TASK REQUIREMENTS — Among the entries below, how many lines contain the string "runId"? Only the number, please.

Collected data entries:

>>>>

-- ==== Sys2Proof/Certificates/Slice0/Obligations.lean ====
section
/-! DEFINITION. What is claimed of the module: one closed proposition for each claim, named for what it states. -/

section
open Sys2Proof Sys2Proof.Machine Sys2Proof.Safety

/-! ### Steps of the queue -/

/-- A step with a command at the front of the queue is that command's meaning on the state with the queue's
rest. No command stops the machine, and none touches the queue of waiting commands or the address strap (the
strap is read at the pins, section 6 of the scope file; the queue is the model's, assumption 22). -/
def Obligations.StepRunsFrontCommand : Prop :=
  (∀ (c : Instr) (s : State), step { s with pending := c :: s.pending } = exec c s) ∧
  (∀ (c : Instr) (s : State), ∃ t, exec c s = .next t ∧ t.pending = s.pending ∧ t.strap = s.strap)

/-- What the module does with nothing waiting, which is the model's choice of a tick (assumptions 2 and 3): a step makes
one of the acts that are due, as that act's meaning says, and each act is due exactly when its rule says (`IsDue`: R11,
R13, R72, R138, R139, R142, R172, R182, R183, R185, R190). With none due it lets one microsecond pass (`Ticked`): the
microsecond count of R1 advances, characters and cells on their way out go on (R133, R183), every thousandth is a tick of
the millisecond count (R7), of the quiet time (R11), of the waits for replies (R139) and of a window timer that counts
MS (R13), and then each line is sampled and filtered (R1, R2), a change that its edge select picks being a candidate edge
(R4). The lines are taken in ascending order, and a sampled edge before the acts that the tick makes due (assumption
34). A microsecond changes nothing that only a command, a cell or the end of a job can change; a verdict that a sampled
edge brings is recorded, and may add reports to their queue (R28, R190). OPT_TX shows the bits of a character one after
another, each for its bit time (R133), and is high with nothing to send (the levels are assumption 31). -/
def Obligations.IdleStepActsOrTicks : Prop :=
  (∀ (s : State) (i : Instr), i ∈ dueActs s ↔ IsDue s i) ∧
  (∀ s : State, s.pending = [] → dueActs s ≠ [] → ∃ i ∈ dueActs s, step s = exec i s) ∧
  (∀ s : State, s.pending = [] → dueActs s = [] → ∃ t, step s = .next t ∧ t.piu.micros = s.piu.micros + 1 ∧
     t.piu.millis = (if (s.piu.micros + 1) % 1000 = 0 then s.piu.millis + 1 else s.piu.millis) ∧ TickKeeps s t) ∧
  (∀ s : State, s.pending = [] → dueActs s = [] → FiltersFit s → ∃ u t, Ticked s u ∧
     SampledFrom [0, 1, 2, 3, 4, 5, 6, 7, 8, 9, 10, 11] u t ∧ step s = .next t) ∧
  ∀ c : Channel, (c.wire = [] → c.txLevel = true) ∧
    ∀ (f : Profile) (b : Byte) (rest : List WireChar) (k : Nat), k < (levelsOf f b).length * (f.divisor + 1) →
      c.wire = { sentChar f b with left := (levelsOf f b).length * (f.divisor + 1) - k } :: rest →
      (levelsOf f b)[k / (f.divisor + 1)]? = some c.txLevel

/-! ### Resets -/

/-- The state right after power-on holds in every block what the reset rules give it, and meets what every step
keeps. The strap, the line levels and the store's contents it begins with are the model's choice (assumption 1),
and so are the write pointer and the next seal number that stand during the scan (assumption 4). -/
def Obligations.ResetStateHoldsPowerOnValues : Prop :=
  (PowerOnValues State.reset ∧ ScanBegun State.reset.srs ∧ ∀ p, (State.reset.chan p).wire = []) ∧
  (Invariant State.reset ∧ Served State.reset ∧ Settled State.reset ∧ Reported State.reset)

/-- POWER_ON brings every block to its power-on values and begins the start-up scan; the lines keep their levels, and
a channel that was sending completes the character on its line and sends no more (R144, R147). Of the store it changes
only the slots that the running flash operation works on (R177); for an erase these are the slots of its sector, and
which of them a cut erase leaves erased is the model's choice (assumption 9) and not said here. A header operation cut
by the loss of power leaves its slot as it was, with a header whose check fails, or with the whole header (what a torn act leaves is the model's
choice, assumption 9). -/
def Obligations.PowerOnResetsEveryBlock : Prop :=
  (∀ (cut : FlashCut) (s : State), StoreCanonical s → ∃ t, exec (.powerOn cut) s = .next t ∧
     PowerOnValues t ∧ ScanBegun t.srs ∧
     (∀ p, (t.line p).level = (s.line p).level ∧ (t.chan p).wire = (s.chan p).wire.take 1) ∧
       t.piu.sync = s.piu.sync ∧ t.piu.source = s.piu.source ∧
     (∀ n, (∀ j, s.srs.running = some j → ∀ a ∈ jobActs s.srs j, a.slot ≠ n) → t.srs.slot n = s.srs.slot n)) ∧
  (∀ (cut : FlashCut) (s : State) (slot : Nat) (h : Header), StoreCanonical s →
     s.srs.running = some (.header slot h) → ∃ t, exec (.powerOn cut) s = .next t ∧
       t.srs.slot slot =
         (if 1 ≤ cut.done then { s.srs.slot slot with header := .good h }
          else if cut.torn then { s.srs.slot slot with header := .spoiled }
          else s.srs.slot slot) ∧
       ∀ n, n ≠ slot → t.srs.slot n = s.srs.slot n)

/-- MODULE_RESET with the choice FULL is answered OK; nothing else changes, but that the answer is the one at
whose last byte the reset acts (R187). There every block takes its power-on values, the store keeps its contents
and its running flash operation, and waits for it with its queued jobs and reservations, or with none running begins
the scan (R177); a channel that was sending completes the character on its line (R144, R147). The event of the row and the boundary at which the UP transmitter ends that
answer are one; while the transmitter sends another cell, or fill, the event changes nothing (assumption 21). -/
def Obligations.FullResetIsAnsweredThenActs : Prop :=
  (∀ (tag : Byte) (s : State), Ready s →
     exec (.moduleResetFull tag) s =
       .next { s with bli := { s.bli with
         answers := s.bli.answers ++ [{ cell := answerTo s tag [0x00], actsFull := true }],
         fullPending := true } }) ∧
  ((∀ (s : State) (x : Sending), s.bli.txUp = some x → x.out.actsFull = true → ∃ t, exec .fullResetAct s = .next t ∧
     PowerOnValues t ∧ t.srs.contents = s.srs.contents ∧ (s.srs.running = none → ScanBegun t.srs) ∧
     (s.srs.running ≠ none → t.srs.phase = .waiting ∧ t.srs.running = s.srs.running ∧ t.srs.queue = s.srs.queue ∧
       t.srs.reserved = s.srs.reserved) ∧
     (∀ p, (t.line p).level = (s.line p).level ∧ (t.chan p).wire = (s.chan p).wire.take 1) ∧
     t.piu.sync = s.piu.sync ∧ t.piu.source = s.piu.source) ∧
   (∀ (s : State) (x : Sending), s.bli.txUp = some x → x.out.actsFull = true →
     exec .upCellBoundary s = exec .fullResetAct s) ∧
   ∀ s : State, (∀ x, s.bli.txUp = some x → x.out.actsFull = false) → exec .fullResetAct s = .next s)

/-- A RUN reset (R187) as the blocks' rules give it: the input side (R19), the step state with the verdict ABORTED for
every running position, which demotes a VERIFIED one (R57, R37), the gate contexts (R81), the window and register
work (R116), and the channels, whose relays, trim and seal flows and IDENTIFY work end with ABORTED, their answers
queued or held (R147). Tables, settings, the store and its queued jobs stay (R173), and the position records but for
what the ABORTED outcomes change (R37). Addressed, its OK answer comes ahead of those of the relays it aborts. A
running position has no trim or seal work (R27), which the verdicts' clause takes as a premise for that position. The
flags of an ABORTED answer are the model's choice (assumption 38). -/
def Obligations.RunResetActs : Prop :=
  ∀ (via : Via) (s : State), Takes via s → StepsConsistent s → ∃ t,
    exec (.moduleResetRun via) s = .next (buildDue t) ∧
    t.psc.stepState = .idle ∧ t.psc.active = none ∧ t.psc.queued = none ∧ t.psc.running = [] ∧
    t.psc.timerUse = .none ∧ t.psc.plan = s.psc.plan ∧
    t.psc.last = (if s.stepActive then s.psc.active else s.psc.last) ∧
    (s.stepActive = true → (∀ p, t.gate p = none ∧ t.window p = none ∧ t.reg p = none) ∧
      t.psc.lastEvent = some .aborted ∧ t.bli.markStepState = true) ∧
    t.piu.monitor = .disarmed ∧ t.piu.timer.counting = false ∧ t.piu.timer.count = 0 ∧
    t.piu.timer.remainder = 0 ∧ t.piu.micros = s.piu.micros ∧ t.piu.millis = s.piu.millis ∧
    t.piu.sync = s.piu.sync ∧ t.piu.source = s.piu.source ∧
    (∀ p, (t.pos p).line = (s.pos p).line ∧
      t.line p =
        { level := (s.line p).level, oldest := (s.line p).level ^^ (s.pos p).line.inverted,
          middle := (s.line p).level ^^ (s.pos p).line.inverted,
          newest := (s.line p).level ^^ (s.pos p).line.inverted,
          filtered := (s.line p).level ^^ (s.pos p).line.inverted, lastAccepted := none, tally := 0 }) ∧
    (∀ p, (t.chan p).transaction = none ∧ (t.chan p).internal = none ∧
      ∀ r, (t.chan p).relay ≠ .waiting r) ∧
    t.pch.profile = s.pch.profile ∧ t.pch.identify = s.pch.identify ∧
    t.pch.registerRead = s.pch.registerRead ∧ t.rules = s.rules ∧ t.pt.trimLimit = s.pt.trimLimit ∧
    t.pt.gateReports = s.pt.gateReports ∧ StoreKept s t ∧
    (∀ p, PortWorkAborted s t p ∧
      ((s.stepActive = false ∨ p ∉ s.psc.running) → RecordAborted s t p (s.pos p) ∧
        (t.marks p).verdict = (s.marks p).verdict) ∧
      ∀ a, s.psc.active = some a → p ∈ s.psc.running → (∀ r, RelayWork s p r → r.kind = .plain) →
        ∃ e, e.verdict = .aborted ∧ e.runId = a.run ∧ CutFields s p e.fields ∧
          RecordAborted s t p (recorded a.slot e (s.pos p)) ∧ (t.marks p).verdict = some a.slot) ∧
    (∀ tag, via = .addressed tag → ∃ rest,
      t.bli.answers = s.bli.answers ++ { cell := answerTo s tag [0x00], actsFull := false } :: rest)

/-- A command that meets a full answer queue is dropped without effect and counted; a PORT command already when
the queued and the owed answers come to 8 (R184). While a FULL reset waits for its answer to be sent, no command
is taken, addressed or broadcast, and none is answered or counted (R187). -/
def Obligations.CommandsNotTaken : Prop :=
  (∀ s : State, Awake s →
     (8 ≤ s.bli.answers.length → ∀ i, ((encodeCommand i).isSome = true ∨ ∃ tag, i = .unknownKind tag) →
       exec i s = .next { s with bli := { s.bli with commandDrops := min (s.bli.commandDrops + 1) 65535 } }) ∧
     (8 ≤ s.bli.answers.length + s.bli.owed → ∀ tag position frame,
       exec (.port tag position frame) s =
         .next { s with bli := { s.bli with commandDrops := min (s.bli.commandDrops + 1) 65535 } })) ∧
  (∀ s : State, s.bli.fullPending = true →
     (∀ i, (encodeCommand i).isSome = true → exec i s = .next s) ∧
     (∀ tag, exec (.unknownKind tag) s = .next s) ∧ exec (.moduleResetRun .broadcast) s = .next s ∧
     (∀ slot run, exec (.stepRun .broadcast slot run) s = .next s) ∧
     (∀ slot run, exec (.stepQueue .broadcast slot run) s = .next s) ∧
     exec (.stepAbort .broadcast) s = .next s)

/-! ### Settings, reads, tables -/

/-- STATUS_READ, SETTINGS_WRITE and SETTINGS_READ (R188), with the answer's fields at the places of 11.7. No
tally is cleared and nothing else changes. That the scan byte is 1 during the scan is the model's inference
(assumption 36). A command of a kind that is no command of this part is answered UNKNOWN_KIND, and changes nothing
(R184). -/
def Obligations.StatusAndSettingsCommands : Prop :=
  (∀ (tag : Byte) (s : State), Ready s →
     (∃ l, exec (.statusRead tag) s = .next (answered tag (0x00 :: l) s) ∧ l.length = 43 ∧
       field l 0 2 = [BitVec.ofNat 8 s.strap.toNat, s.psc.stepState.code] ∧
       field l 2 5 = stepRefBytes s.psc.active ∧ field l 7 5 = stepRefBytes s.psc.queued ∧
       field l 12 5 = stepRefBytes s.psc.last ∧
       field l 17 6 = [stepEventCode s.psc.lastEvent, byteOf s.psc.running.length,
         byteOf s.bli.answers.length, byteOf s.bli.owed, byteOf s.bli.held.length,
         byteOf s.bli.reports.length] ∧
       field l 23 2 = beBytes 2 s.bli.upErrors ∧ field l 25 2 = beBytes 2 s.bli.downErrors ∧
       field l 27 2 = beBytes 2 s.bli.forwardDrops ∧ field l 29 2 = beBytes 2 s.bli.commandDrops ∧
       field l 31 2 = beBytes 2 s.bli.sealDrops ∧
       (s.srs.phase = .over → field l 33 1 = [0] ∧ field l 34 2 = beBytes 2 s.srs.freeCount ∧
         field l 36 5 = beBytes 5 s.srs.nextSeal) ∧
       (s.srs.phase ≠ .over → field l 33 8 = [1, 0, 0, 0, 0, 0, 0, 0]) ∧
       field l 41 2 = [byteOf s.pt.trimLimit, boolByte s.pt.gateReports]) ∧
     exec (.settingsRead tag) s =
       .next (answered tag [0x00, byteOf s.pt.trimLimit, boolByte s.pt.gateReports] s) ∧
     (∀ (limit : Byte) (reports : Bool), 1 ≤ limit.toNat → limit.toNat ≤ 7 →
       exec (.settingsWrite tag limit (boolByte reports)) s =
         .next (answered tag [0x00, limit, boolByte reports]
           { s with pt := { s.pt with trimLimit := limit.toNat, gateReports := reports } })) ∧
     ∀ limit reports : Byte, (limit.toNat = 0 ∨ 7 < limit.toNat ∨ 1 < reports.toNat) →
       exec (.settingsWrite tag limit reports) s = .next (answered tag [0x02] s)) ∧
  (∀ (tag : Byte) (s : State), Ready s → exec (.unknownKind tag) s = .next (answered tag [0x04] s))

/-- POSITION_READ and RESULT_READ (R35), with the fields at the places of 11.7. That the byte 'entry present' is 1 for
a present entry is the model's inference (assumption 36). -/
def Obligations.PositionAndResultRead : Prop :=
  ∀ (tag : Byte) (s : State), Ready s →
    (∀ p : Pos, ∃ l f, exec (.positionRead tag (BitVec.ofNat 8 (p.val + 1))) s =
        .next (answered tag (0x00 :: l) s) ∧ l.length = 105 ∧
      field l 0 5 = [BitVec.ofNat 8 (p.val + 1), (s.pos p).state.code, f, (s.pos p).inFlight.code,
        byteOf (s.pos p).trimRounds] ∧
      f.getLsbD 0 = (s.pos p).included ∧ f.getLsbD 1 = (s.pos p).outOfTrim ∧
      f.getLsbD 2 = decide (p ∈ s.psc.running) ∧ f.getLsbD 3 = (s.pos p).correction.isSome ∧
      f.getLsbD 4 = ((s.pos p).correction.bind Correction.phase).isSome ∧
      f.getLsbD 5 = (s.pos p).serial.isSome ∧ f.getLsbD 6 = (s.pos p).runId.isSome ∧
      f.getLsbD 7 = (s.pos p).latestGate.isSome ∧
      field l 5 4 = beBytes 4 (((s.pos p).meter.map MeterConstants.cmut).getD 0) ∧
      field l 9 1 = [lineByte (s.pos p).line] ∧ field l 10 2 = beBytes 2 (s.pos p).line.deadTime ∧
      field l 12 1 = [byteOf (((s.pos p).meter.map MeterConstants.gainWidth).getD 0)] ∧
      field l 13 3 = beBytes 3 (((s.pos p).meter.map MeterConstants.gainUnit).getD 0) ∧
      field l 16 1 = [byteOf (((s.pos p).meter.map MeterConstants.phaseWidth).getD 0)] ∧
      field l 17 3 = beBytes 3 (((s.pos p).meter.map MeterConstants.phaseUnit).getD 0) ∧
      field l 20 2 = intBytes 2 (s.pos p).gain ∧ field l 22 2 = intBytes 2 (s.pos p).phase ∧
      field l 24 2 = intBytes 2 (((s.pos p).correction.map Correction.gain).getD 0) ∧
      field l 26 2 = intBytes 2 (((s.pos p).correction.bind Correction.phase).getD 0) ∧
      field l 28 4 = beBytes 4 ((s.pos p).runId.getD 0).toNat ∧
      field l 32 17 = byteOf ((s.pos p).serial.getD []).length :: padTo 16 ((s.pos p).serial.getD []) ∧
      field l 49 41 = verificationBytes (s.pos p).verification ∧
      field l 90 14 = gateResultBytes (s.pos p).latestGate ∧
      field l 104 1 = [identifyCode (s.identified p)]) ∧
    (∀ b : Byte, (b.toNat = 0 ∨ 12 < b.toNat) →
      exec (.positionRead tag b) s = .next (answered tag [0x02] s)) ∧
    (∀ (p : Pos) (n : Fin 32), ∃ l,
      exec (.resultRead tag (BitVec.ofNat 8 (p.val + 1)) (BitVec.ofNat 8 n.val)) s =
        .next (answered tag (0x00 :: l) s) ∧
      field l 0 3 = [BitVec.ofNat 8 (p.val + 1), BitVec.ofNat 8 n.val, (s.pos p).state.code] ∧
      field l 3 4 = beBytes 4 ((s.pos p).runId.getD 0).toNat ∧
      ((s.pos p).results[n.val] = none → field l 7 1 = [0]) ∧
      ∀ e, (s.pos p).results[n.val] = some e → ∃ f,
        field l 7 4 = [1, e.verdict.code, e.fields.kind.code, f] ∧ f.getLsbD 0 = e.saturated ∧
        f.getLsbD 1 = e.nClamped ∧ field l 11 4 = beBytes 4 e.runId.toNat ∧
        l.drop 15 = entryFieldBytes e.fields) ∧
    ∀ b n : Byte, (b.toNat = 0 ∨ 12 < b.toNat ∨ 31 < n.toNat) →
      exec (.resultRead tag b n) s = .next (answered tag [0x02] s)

<<<<

OUTPUT BELOW — 5